A origem da advocacia nos reporta à idéia do profissional liberal, isto é, do profissional que vivia exclusivamente dos honorários pagos por seus clientes. A profissão evoluiu e, com o passar dos anos, o advogado, como os demais profissionais, se tornou empregado.

Esta evolução em nada prejudicou o reconhecimento da sociedade do nobre mister exercido por estes profissionais (advogado-empregado e advogado-profissional liberal).

A Constituição Federal de 1988 (art. 133, caput) concebeu a advocacia como verdadeiro munus público, ao reconhecer que o advogado é indispensável à administração da Justiça.

Inúmeras atividades, embora exercidas por particulares, possuem inegável caráter público pela relevância social dos serviços prestados: hospitais, escolas, faculdades e concessionárias de serviços públicos (energia elétrica, rodovia, etc). Todos exercem atividades públicas de significado social e sujeitas à severa fiscalização do Estado.

Inobstante a função seja pública, não são os advogados funcionários públicos, ao contrário, são profissionais liberais de carteirinha, embora se encontrem sujeitos à fiscalização pelo órgão de classe (OAB), por delegação estatal.

Esta relevância dada à advocacia pelo legislador constituinte foi reforçada pela Lei n. 8.906/94 (Estatuto da Advocacia) que conferiu ao advogado, independência funcional, ao dispor que o advogado é inviolável por seus atos, no exercício da profissão (art. 2º e 31). Esta independência funcional, no nosso entender, funcionaria como verdadeira imunidade profissional, colocando lado a lado, em pé de igualdade, advogados, juízes, promotores, como principais atores da arena forense.

Apesar de todas estas garantias funcionais, o nobre mister deve ser exercido com responsabilidade e as sanções legais são bastante severas para os maus profissionais.

Neste trabalho procuraremos analisar o tema da responsabilidade profissional dos advogados à luz dos princípios constitucionais e legais inseridos no nosso ordenamento jurídico.

Imunidade profissional

Prescreve o art. 133 da Constituição Federal:

Art.133 ? O advogado é indispensável à administração da justiça, sendo inviolável por seus atos e manifestações no exercício da profissão, nos limites da lei. (grifou-se)

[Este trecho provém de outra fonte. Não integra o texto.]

-- ==== Sys2Proof/Tests/Slice0.lean ====
section
/-! SUPPORT. Tests. The terms that the well-formedness checks refuse; the worked examples of the spec; and, for each statement of
Certificates/Slice0/Obligations.lean that has hypotheses, a theorem that shows states and operands which meet them together. -/

namespace Sys2Proof.Tests

set_option Elab.async false

open Sys2Proof Sys2Proof.Machine

/-! ## Small states -/

/-- A state with register fields set: field, instance, value. -/
def rgs (l : List (Fld × Nat × Nat)) (s : State := {}) : State := l.foldl (fun s x => s.setRg x.1 x.2.2 x.2.1) s

/-- A command in flight whose ARGS hold the given values: byte offset, lowest bit, value. -/
def cm (op : Nat) (fs : List (Nat × Nat × Nat) := []) (user : Nat := 0) (ring : Nat := 0) : Cmd :=
  { ring := ring, cid := 7, user := user, opcode := op, ord := false, sqHead := 1,
    args := leBytes 56 (fs.foldl (fun v f => v + f.2.2 <<< ((f.1 - 8) * 8 + f.2.1)) 0) }

/-- A state with commands in flight, ring 0 ACTIVE, the link up and every function a bus master with its vectors unmasked. -/
def fl (cs : List Cmd) (s : State := {}) : State :=
  let r0 : Ring := { st := .active, sqSize := 64, cqSize := 64, maxInflight := 63 }
  let f : PcieFn := { bme := true, msixEn := true, mask := 0 }
  { s with host := { s.host with cmds := cs, linkUp := true, fns := Vector.replicate 8 f, rings := vset s.host.rings 0 r0 } }

/-- A state with no byte in memory and nothing that waits for a boundary keeps the invariant. -/
theorem inv_of {s : State} (h : s.mem.cells = []) (h' : s.shadow = []) : Inv s :=
  ⟨by simp [Mem.wf, Store.wf, h, Store.wfFrom], by simp [h']⟩

/-- Class 0 of 4 KiB buffers 0 to 3 with one buffer in use. -/
def pool1 (b : Buf) (k : PoolClass := { conf := true, size := 12, count := 4, base := 0x8000000, quota := List.replicate 16 4, free := [1, 2, 3] }) :
    State :=
  { pool := { classes := vset (Vector.replicate 32 {}) 0 k, bufs := [(0, b)] } }

/-- A record of `n` bytes that holds the given values: byte offset, lowest bit, value. -/
def rb (n : Nat) (fs : List (Nat × Nat × Nat)) : List Byte := leBytes n (fs.foldl (fun v f => v + f.2.2 <<< (f.1 * 8 + f.2.1)) 0)

/-- A Heat whose descriptor holds the given values; its program has the handle 9. -/
def ht (fs : List (Nat × Nat × Nat)) (st : HeatSt := .running) (vl : List VLane := [{}]) (taps : List Tap := []) : Heat :=
  { user := 0, ring := 0, cid := 7, prog := 9, desc := rb 64 fs, binds := [], st := st, vl := vl, taps := taps }

/-- A state with a Heat in slot 0. -/
def h0 (h : Heat) (s : State := {}) : State := s.setHeat 0 h

/-- A state with carrier 0 changed. -/
def car (k : Carrier) (s : State := {}) : State := { s with radio := { s.radio with carriers := vset s.radio.carriers 0 k } }

/-- A carrier in mode A with two receive and two transmit antennas, an active slot table of one slot in which every symbol has the code `code`. -/
def k0 (code : Nat) (active : Bool := true) (modeB : Bool := false) : Carrier :=
  { conf := true, rec_ := rb 64 [(0, 0, 1), (0, 2, if modeB then 1 else 0), (1, 0, 3), (4, 0, 2), (4, 8, 2), (16, 0, 1)]
    active := active, tab := List.replicate 160 (code * 0x5555555) }

/-- A state with port 0 changed. -/
def pt (x : Port) (s : State := {}) : State := { s with ports := vset s.ports 0 x }

/-- A decoder changed in a state. -/
def dc (d : Nat) (x : Decoder) (s : State := {}) : State := { s with coding := { s.coding with dec := vset s.coding.dec d x } }

/-- A radio Heat with one uplink job whose one codeword waits. -/
def hj : Heat := { ht [(48, 19, 1)] with jobs := [{ rec_ := rb 48 [(36, 3, 1)], ready := true }] }

/-- A polar request on buffer 0 that waits. -/
def pol : State :=
  { fl [cm 0x45] (pool1 { st := .owned, owner := 32 }) with
    coding := { polar := [⟨0, 7, rb 32 [(8, 0, handleOf 0 32 1), (12, 0, handleOf 0 32 1)]⟩] } }

def bu (started : Bool) : Burst :=
  { start := 0, profile := 0, ploam := [], dbru := [], pieces := [], frt := [], sleep := none, body := [], started := started }

/-- A port enabled and in synchronisation, with one downstream XGEM entry. -/
def px (e : XgemEntry) (s : State := {}) : State :=
  rgs [(R.PON_STAT_SYNC, 0, 1)] (pt { rec_ := [5], xgem := [(9, e)], uni := [(2, 77)] } s)

/-- A PON port enabled whose PON_PM fields enable power saving, in O5, with PON_STAT.PM at a value. -/
def ps (pm : Nat) : State := rgs [(R.PON_STAT_OSTATE, 0, 5), (R.PON_STAT_PM, 0, pm)] (pt { rec_ := [5], pmRec := [16] })

/-- A port in one defect state. -/
def df (d : Nat) (st : DefSt) : State := pt { rec_ := [1], defects := vset (Vector.replicate 8 {}) d { st := st } }
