-- ==== Sys2Proof/WellFormed.lean ====
section
/-! DEFINITION. Which commands have a command word (R84): at the word level x and y are 3-bit
unsigned fields. A command that has none is still a command at the command level, where the
machine gives it its meaning; only `encode` and the assembler ask for this check (R91). -/

namespace Sys2Proof

/-- The coordinate fits the 3-bit field: 0 to 7 (R83, R84). -/
def coordFits (v : Int) : Bool := decide (0 ≤ v) && decide (v ≤ 7)

/-- The command can be spelled as a command word (R84, R85 "every command whose x and y lie in 0
to 7"). -/
def Instr.wellFormed : Instr → Bool
  | .init => true
  | .clear => true
  | .setPixel x y _ _ _ => coordFits x && coordFits y
  | .render => true

end Sys2Proof
end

Por sua vez, os artigos 2º e 31 da Lei nº 8.906/94 regularam a questão da inviolabilidade funcional da seguinte maneira:

Art. 2º – O advogado é indispensável à administração da justiça.

Parágrafo 1º – No seu ministério privado, o advogado presta serviço público e exerce função social.

Parágrafo 2º – No processo judicial, o advogado contribui, na postulação de decisão favorável ao seu constituinte, ao convencimento do julgador, e seus atos constituem múnus público.

Parágrafo 3º – No exercício da profissão, o advogado é inviolável por seus atos e manifestações, nos limites desta lei. (grifou-se)

(…)

Art. 31. O advogado deve proceder de forma que o torne merecedor de respeito e que contribua para o prestígio da classe e da advocacia.

Parágrafo 1º O advogado, no exercício da profissão, deve manter independência em qualquer circunstância.

Parágrafo 2º – Nenhum receio de desagradar a magistrado ou a qualquer autoridade, nem de incorrer em impopularidade, deve deter o advogado no exercício da profissão.

O legislador confiou ao advogado a mais absoluta independência, para que dentro do Estado Democrático de Direito exerça, da forma mais ampla possível, o direito de defesa do interesse a ele confiado, sem nenhum temor por represália contra qualquer ato por ele praticado que venha a desagradar alguém.

Aliás, o advogado temeroso não é advogado, mas mero elemento decorativo, que só causará danos à imagem da classe.

Dissemos acima que a inviolabilidade do advogado constitui verdadeira imunidade funcional para os atos que disserem respeito ao exercício profissional. Isto significa que o advogado responde por infrações comuns praticadas fora do ambiente forense como qualquer cidadão.

No calor da discussão da causa, eventual ofensa irrogada pela parte ou seu procurador não é considerada crime (art. 142, inciso I do Código Penal), embora todas as recomendações da Ordem dos Advogados sejam para que o advogado se comporte com moderação e respeito às autoridades e à parte contrária.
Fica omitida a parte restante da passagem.